• [WHAT IS REQUIRED]: Write out the complete data exactly as written.

Collected data
/-- The end of a line period (R76, R77, R79, R87, R89, R92, R99): the paper advances one line. Within a phase the
next line begins: unlit in LEAD, mark in MARK, border tone in a border and in every line of a spoiled unit's
IMAGE; a strip's lines 0 to 399 unlit and 400 to 799 at the active bank's levels for code 128; an image line
complete in either buffer goes to the head through the active bank and the line two ahead is requested into that
buffer; a line complete in neither is an underflow: the unit is spoiled, its requests are forgotten, the line is
at border tone and FEED_UNDERFLOW is raised. At a phase's last line the next phase with lines begins: an unspoiled
print entering IMAGE requests lines 0 and 1 and waits for line 0, and under LAMP_LOW an unspoiled unit entering
its first lit phase is spoiled and exposed at border tone. After the last MARK line the unit joins the train's
tail with its figures, pending while a write cycle runs; an unspoiled print is counted on its surface, and its due
comparison waits for that cycle; with none, a count at or above an interval that is not 0 of a good CALIBRATION sheet
makes the surface due, raises CAL_DUE with it and signals the engine (R143, R144). TRAIN_FULL is added when the train
then holds 64, and a boundary follows, whose selection waits while the cycle runs. -/
def Obligations.LinesFollowAndHandOver : Prop :=
  ∀ (id : Nat) (u : PrintUnit) (phase : Phase) (s : State),
    Running s → s.engine.state = .exposing → s.engine.firstLineTimer = false →
    s.engine.phase = some phase → s.engine.current = some id → s.unit? id = some u →
    let e := s.engine
    let tone := fun (level : Nat) => HeadOutput.uniform { r := level, g := level, b := level }
    let lut := if e.activeBank = 0 then e.lut0 else e.lut1
    let convert := fun (p : Pixel) =>
      ({ r := lut.red.getD p.r.toNat 0, g := lut.green.getD p.g.toNat 0
         b := lut.blue.getD p.b.toNat 0 } : HeadLevel)
    let line := fun (e1 : Engine) =>
      { s with engine := { e1 with advances := e.advances + 1, line := e.line + 1 } }
    let ahead := if e.line + 3 < u.print - 2 * u.border then LineBuffer.requested (e.line + 3) else .empty
    let afterwards : List Phase := match phase with
      | .lead => [.topBorder, .image, .bottomBorder, .mark]
      | .topBorder => [.image, .bottomBorder, .mark]
      | .image => [.bottomBorder, .mark]
      | .bottomBorder => [.mark]
      | .mark => []
    (e.line + 1 < u.phaseLines phase → phase ≠ .image →
      exec .linePeriodEnd s = .next (line { e with head := match phase with
        | .lead => .unlit
        | .mark => tone 1023
        | _ => tone 0 }))
    ∧ (phase = .image → e.line + 1 < u.phaseLines .image →
      (u.spoiled = true → exec .linePeriodEnd s = .next (line { e with head := tone 0 }))
      ∧ (u.spoiled = false → u.kind = .strip →
        exec .linePeriodEnd s = .next (line { e with head :=
          if e.line + 1 < 400 then .unlit else .uniform (convert { r := 128, g := 128, b := 128 }) }))
      ∧ (u.spoiled = false → u.kind ≠ .strip →
        (∀ pixels, e.buffer1 = .complete (e.line + 1) pixels →
          exec .linePeriodEnd s = .next (line { e with
            head := .image (pixels.map convert), buffer1 := ahead }))
        ∧ ((∀ pixels, e.buffer1 ≠ .complete (e.line + 1) pixels) →
          (∀ pixels, e.buffer2 = .complete (e.line + 1) pixels →
            exec .linePeriodEnd s = .next (line { e with
              head := .image (pixels.map convert), buffer2 := ahead }))
          ∧ ((∀ pixels, e.buffer2 ≠ .complete (e.line + 1) pixels) →
            let spoilt := spoilReport id (line e)
            exec .linePeriodEnd s = .next (settle (({ spoilt with engine := { spoilt.engine with
              buffer1 := .empty, buffer2 := .empty, head := tone 0 } } : State).raise .feedUnderflow
                (u.number.getD 0)))))))
    ∧ (∀ (passed rest : List Phase) (next : Phase), u.phaseLines phase ≤ e.line + 1 →
      afterwards = passed ++ next :: rest → (∀ p ∈ passed, u.phaseLines p = 0) →
      u.phaseLines next ≠ 0 →
      let entered := fun (e1 : Engine) =>
        { s with engine := { e1 with advances := e.advances + 1, phase := some next, line := 0 } }
      let lit := next = .topBorder ∨ (next = .image ∧ u.border = 0)
      (¬(lit ∧ e.holds.lampLow = true ∧ u.spoiled = false) →
        exec .linePeriodEnd s = .next (entered (match next with
          | .lead => e
          | .mark => { e with head := tone 1023 }
          | .image =>
            if u.spoiled = true then { e with head := tone 0 }
            else if u.kind = .strip then { e with head := .unlit }
            else { e with
              buffer1 := .requested 0, firstLineTimer := true, head := .unlit
              buffer2 := if 1 < u.print - 2 * u.border then .requested 1 else .empty }
          | _ => { e with head := tone 0 })))
      ∧ (lit → e.holds.lampLow = true → u.spoiled = false →
        let spoilt := spoilReport id (entered e)
        exec .linePeriodEnd s = .next (settle { spoilt with engine := { spoilt.engine with
          buffer1 := .empty, buffer2 := .empty, head := tone 0 } })))
    ∧ (phase = .mark → e.line + 1 = u.mark → s.transit.train.length < 64 →
      let counts := ¬(u.kind = .strip ∨ u.spoiled = true ∨ u.void = true
        ∨ (s.surface u.surface).due = true)
      let counter := min ((s.surface u.surface).counter + 1) 4000
      let counted : SurfaceCal := { s.surface u.surface with counter, checkWaiting := true }
      let engine := { e with
        advances := e.advances + 1, current := none, phase := none, line := 0, head := .unlit
        holds := { e.holds with
          trainFull := e.holds.trainFull || decide (s.transit.train.length = 63) } }
      let train := fun (figures : Option CutFigures) => { s.transit with train := s.transit.train ++
        [{ unit := id, mark := s.transit.path, figures }] }
      let queue := { s.queue with pool := s.queue.pool.set id (some { u with place := .train }) }
      (s.cycleRuns = true → exec .linePeriodEnd s = .next (settle (boundary { s with
        transit := train none, engine, queue
        cal := if counts then
          { s.cal with surfaces := s.cal.surfaces.set u.surface counted } else s.cal })))
      ∧ (s.cycleRuns = false → u.surface < s.cal.surfaces.length →
        let n := s.store.calibration.value (44 + u.surface)
        let found := decide (counts ∧ s.store.calibration.bad = false ∧ n ≠ 0 ∧ n ≤ counter)
        let record := { counted with due := found, checkWaiting := false }
        let t := { s with
          transit := train (some
            { expected := s.transit.path + BitVec.ofNat 32 s.store.general.transitLength
              window := s.store.general.markWindow })
          engine, queue := { queue with signal := found }
          cal := if counts then
            { s.cal with surfaces := s.cal.surfaces.set u.surface record } else s.cal }
        exec .linePeriodEnd s = .next (settle (boundary
          (if found = true then t.raise .calDue u.surface else t)))))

• [EXERCISE RESPONSE]:
/-- The end of a line period (R76, R77, R79, R87, R89, R92, R99): the paper advances one line. Within a phase the
next line begins: unlit in LEAD, mark in MARK, border tone in a border and in every line of a spoiled unit's
IMAGE; a strip's lines 0 to 399 unlit and 400 to 799 at the active bank's levels for code 128; an image line
complete in either buffer goes to the head through the active bank and the line two ahead is requested into that
buffer; a line complete in neither is an underflow: the unit is spoiled, its requests are forgotten, the line is
at border tone and FEED_UNDERFLOW is raised. At a phase's last line the next phase with lines begins: an unspoiled
print entering IMAGE requests lines 0 and 1 and waits for line 0, and under LAMP_LOW an unspoiled unit entering
its first lit phase is spoiled and exposed at border tone. After the last MARK line the unit joins the train's
tail with its figures, pending while a write cycle runs; an unspoiled print is counted on its surface, and its due
comparison waits for that cycle; with none, a count at or above an interval that is not 0 of a good CALIBRATION sheet
makes the surface due, raises CAL_DUE with it and signals the engine (R143, R144). TRAIN_FULL is added when the train
then holds 64, and a boundary follows, whose selection waits while the cycle runs. -/
def Obligations.LinesFollowAndHandOver : Prop :=
  ∀ (id : Nat) (u : PrintUnit) (phase : Phase) (s : State),
    Running s → s.engine.state = .exposing → s.engine.firstLineTimer = false →
    s.engine.phase = some phase → s.engine.current = some id → s.unit? id = some u →
    let e := s.engine
    let tone := fun (level : Nat) => HeadOutput.uniform { r := level, g := level, b := level }
    let lut := if e.activeBank = 0 then e.lut0 else e.lut1
    let convert := fun (p : Pixel) =>
      ({ r := lut.red.getD p.r.toNat 0, g := lut.green.getD p.g.toNat 0
         b := lut.blue.getD p.b.toNat 0 } : HeadLevel)
    let line := fun (e1 : Engine) =>
      { s with engine := { e1 with advances := e.advances + 1, line := e.line + 1 } }
    let ahead := if e.line + 3 < u.print - 2 * u.border then LineBuffer.requested (e.line + 3) else .empty
    let afterwards : List Phase := match phase with
      | .lead => [.topBorder, .image, .bottomBorder, .mark]
      | .topBorder => [.image, .bottomBorder, .mark]
      | .image => [.bottomBorder, .mark]
      | .bottomBorder => [.mark]
      | .mark => []
    (e.line + 1 < u.phaseLines phase → phase ≠ .image →
      exec .linePeriodEnd s = .next (line { e with head := match phase with
        | .lead => .unlit
        | .mark => tone 1023
        | _ => tone 0 }))
    ∧ (phase = .image → e.line + 1 < u.phaseLines .image →
      (u.spoiled = true → exec .linePeriodEnd s = .next (line { e with head := tone 0 }))
      ∧ (u.spoiled = false → u.kind = .strip →
        exec .linePeriodEnd s = .next (line { e with head :=
          if e.line + 1 < 400 then .unlit else .uniform (convert { r := 128, g := 128, b := 128 }) }))
      ∧ (u.spoiled = false → u.kind ≠ .strip →
        (∀ pixels, e.buffer1 = .complete (e.line + 1) pixels →
          exec .linePeriodEnd s = .next (line { e with
            head := .image (pixels.map convert), buffer1 := ahead }))
        ∧ ((∀ pixels, e.buffer1 ≠ .complete (e.line + 1) pixels) →
          (∀ pixels, e.buffer2 = .complete (e.line + 1) pixels →
            exec .linePeriodEnd s = .next (line { e with
              head := .image (pixels.map convert), buffer2 := ahead }))
          ∧ ((∀ pixels, e.buffer2 ≠ .complete (e.line + 1) pixels) →
            let spoilt := spoilReport id (line e)
            exec .linePeriodEnd s = .next (settle (({ spoilt with engine := { spoilt.engine with
              buffer1 := .empty, buffer2 := .empty, head := tone 0 } } : State).raise .feedUnderflow
                (u.number.getD 0)))))))
    ∧ (∀ (passed rest : List Phase) (next : Phase), u.phaseLines phase ≤ e.line + 1 →
      afterwards = passed ++ next :: rest → (∀ p ∈ passed, u.phaseLines p = 0) →
      u.phaseLines next ≠ 0 →
      let entered := fun (e1 : Engine) =>
        { s with engine := { e1 with advances := e.advances + 1, phase := some next, line := 0 } }
      let lit := next = .topBorder ∨ (next = .image ∧ u.border = 0)
      (¬(lit ∧ e.holds.lampLow = true ∧ u.spoiled = false) →
        exec .linePeriodEnd s = .next (entered (match next with
          | .lead => e
          | .mark => { e with head := tone 1023 }
          | .image =>
            if u.spoiled = true then { e with head := tone 0 }
            else if u.kind = .strip then { e with head := .unlit }
            else { e with
              buffer1 := .requested 0, firstLineTimer := true, head := .unlit
              buffer2 := if 1 < u.print - 2 * u.border then .requested 1 else .empty }
          | _ => { e with head := tone 0 })))
      ∧ (lit → e.holds.lampLow = true → u.spoiled = false →
        let spoilt := spoilReport id (entered e)
        exec .linePeriodEnd s = .next (settle { spoilt with engine := { spoilt.engine with
          buffer1 := .empty, buffer2 := .empty, head := tone 0 } })))
    ∧ (phase = .mark → e.line + 1 = u.mark → s.transit.train.length < 64 →
      let counts := ¬(u.kind = .strip ∨ u.spoiled = true ∨ u.void = true
        ∨ (s.surface u.surface).due = true)
      let counter := min ((s.surface u.surface).counter + 1) 4000
      let counted : SurfaceCal := { s.surface u.surface with counter, checkWaiting := true }
      let engine := { e with
        advances := e.advances + 1, current := none, phase := none, line := 0, head := .unlit
        holds := { e.holds with
          trainFull := e.holds.trainFull || decide (s.transit.train.length = 63) } }
      let train := fun (figures : Option CutFigures) => { s.transit with train := s.transit.train ++
        [{ unit := id, mark := s.transit.path, figures }] }
      let queue := { s.queue with pool := s.queue.pool.set id (some { u with place := .train }) }
      (s.cycleRuns = true → exec .linePeriodEnd s = .next (settle (boundary { s with
        transit := train none, engine, queue
        cal := if counts then
          { s.cal with surfaces := s.cal.surfaces.set u.surface counted } else s.cal })))
      ∧ (s.cycleRuns = false → u.surface < s.cal.surfaces.length →
        let n := s.store.calibration.value (44 + u.surface)
        let found := decide (counts ∧ s.store.calibration.bad = false ∧ n ≠ 0 ∧ n ≤ counter)
        let record := { counted with due := found, checkWaiting := false }
        let t := { s with
          transit := train (some
            { expected := s.transit.path + BitVec.ofNat 32 s.store.general.transitLength
              window := s.store.general.markWindow })
          engine, queue := { queue with signal := found }
          cal := if counts then
            { s.cal with surfaces := s.cal.surfaces.set u.surface record } else s.cal }
        exec .linePeriodEnd s = .next (settle (boundary
          (if found = true then t.raise .calDue u.surface else t)))))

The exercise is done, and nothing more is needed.